The magazine wrote in 2018: “When we coined the term ‘megafire’ for wildfires that exceed 100,000 acres, it was in the back of our mind that if a fire reached 1 million acres it would be called a ‘gigafire.’ ”

Fast forward to 2020 and a Wildfire Today reporter asked his Twitter followers what to name a fire that burned 1 million acres — and one respondent said: “gigafire of course.”

Wherever the term originated, it’s here — and likely here to stay.

“There is the anticipated expectation that this will not be the only one. We do have the risk, as a society, of seeing more of these massive fires,” said Tom Larsen, principal of insurance solutions at CoreLogic. “It’s not going to be something we see all the time, but there are pressures that lead us to say it could occur even if it’s very infrequent.

Take the August Complex fire, for example. It was ignited by 38 lightning strikes. That’s due to tropical storms and thunderstorms becoming more and more powerful as a result of climate change.

“They’re very rare, but you could have 50 to 100 lightning strikes simultaneously,” said Larsen.

It’s important to make the distinction that acreage burned does not directly correlate to insured losses. In fact, the August Complex fire ranks 17th on the list of the most destructive California wildfires, according to Cal Fire.

The top five show a wide range of acreage burned. The most destructive, the Camp Fire incident from 2018, destroyed more than 18,000 structures, killed 85 people, but burned approximately 10% of the acreage of the August Complex wildfire.
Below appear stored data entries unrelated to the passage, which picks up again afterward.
/-! SAF_ (17 R523, R524). -/

/-- SAF_STATUS. -/
def safStatusW (s : State) : Nat :=
  let f := s.saf
  f.wdtCount * 2 ^ 16 + f.cause * 2 ^ 8 + bit f.bistFail 7 + bit f.degraded 6 + bit f.override 5 + bit f.safe 4
    + bit s.sys.safOk 3 + bit f.armed 2

/-! The State Record (02 R51 to R55). -/

/-- Record format: the interface version as major version, N or on a stream the N - 1 of its subscriber (02 R54); the manual
gives no minor version, 0 here, and no other layout for N - 1 (notes/assumptions/22.md). -/
def formatW (r : Record) : Nat := r.format * 2 ^ 16

/-- The header. -/
def headerBytes (s : State) (r : Record) : List Byte :=
  padTo 256 (w64 r.gen ++ w64 r.sealTick ++ w32 (formatW r) ++ w32 (bit r.backup 0 + bit r.trunc 1 + bit r.late 2)
    ++ w32 r.missed ++ w16 (epochInForce s) ++ leBytes 1 (pstateCode (pstate s)) ++ leBytes 1 s.rack.state.1
    ++ w32 (sysStatusW s) ++ w16 r.digest.length)

/-- The tray section. -/
def trayBytes (s : State) : List Byte :=
  let b := s.brm
  padTo 256 (sInt 4 b.trayP ++ sInt 4 (toReport b.w2Peak) ++ sInt 4 (toReport b.a100) ++ w32 (1000 * brmCap s)
    ++ w32 (10 * fld b.set.ramp 16 16) ++ w32 (1000 * b.bal.toList.sum)
    ++ sInt 4 b.line ++ sInt 4 b.upper ++ w32 (10 * fld b.set.ramp 0 16) ++ leBytes 1 b.theta
    ++ leBytes 1 (bit b.active 0 + bit b.blind 1 + bit b.forced 2 + bit b.shortGen 3 + bit b.thetaGen 4) ++ w16 0
    ++ sInt 4 b.shortW ++ w32 0
    ++ w64 s.ldg.last ++ w64 s.rack.deadline ++ (s.frd.slot.toList.flatMap frdEntry) ++ predBytes s.frd.coolPred
    ++ List.replicate 14 0 ++ w32 s.bup.fpVer ++ w32 s.nv.runId ++ w64 s.bup.readyTick ++ coolTray s
    ++ List.replicate 12 0 ++ w32 (safStatusW s) ++ w32 0 ++ w64 s.saf.causeTick ++ w32 (cxlW s) ++ w32 (netW s)
    ++ w32 (strapW s))

/-- The summary of an accelerator. -/
def accSummary (s : State) (n : Acc) : List Byte :=
  let a := s.acc[n]
  let t := s.str.acc[n]
  let k := s.cool.acc[n]
  let l := s.cool.leak[(⟨n.1, by omega⟩ : Fin 10)]
  padTo 256 (leBytes 1 (chState s n) ++ leBytes 1 a.bin ++ leBytes 1 a.oppReq ++ leBytes 1 (oppSeen s n)
    ++ leBytes 1 k.band ++ leBytes 1 (quotaOf s n)
    ++ w16 (bit (forced s n) 0 + bit a.forceL0 1 + bit (a.forceCrz || a.forceSaf) 2 + bit (a.forceBrim || a.forceLane) 3
        + bit (t.mode == 1) 4 + bit (t.park != .no) 5 + bit t.stale 6 + bit t.ffUse 7)
    ++ sInt 4 s.brm.pMeas[n] ++ w32 (1000 * s.brm.bal[n]) ++ sInt 2 (tjSeen s n) ++ w16 (ageSeen s n)
    ++ leBytes 1 s.ldg.acc[n].state ++ List.replicate 3 0 ++ w64 s.crz.chan[accChan n].chTick
    ++ w32 (framesOf s.srs.link[n] s.sys.tick) ++ predBytes s.frd.tjPred[n] ++ leBytes 1 (2 ^ k.refresh)
    ++ leBytes 1 (bit k.failed 0 + bit l.latch 1 + bit l.failed 2)
    ++ leBytes 1 (stageOf s n) ++ leBytes 1 s.bup.acc[n].trainMode ++ w16 s.bup.acc[n].unusable)

/-- A source table entry. -/
def sourceBytes (i : Nat) (e : SourceEntry) : List Byte :=
  padTo 32 (leBytes 1 i ++ leBytes 1 e.lastResult ++ w16 e.lastSeq.toNat ++ w32 0 ++ w64 e.lastCtr.toNat ++ w64 e.lastTick)

/-- A digest entry. -/
def evBytes (e : Ev) : List Byte :=
  w64 e.stamp ++ leBytes 1 e.cls ++ leBytes 1 e.unit ++ w16 e.object ++ w16 e.code ++ w16 e.detail

/-- The detail area of an accelerator. -/
def detailBytes (s : State) (n : Acc) : List Byte :=
  padTo 256 ((List.finRange 14).flatMap fun i => railBytes s (railOf n i))
    ++ ((List.finRange 48).flatMap fun c => ctxEntry s n c) ++ steerBytes s n

/-- A latched block set as a state, so that every image above reads it. -/
def viewOf (p : Snap) (s : State) : State :=
  { s with
    sys := p.sys, net := p.net, twb := p.twb, acc := p.acc, crz := p.crz, rack := p.rack, sup := p.sup, str := p.str,
    brm := p.brm, ldg := p.ldg, frd := p.frd, srs := p.srs, bup := p.bup, cool := p.cool, sec := p.sec, saf := p.saf,
    link := p.link, nv := p.nv, rcd := { s.rcd with source := p.source } }

/-- The summary section of a record, 32 KiB (02 R51). -/
def summaryBytes (s : State) (r : Record) : List Byte :=
  let v := viewOf r.snap s
  padTo 0x7FF8 (padTo 0x1000 (headerBytes v r ++ trayBytes v ++ accList.flatMap (accSummary v)
      ++ (v.rcd.source.toList.zipIdx).flatMap fun (e, i) => sourceBytes i e) ++ r.digest.flatMap evBytes)
    ++ w64 r.gen

/-- A whole State Record, 64 KiB (02 R51). -/
def recordBytes (s : State) (r : Record) : List Byte :=
  let v := viewOf r.snap s
  summaryBytes s r ++ padTo 0x7FF8 (accList.flatMap fun n => padTo 0x1000 (detailBytes v n)) ++ w64 r.gen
“There’s a disconnect. The size of the fire and the size of the insurance loss are not strongly correlated,” said Larsen.

Mark Sektnan, vice president of the American Property Casualty Insurance Association, added that “the two massive fires we had in terms of acreage both happened in relatively unpopulated areas. [If] one of these was to hit a highly populated area, the implications would be disastrous.”

Wildfire Season Is Getting Longer and More Unpredictable

When Sektnan began working in the field years ago, the seasonality of wildfires was predictable: He’d start the radio interview circuit in June and July, reminding people to prepare for the wildfires coming in October when autumn winds were heaviest. This year, major fires started in August and some burned into November and December.

“We say we don’t really have a season anymore, and I think the fire officials are starting to say that now, too,” said Sektnan. “Wildfires are something we need to prepare for year round.”

Fighting fires for months leaves firefighters with less time for suppression efforts like removing the burnable vegetation in vulnerable areas.

Dry leaves, branches and pine needles combine with dense forests to become the kindling that fuels wildfires. Controlled burns can help but there are environmental implications of putting toxins in the air — plus firefighters don’t have as much bandwidth for such efforts. The state even deploys prisoner inmate fire fighting forces, but many have been sidelined in 2020 because of COVID-19.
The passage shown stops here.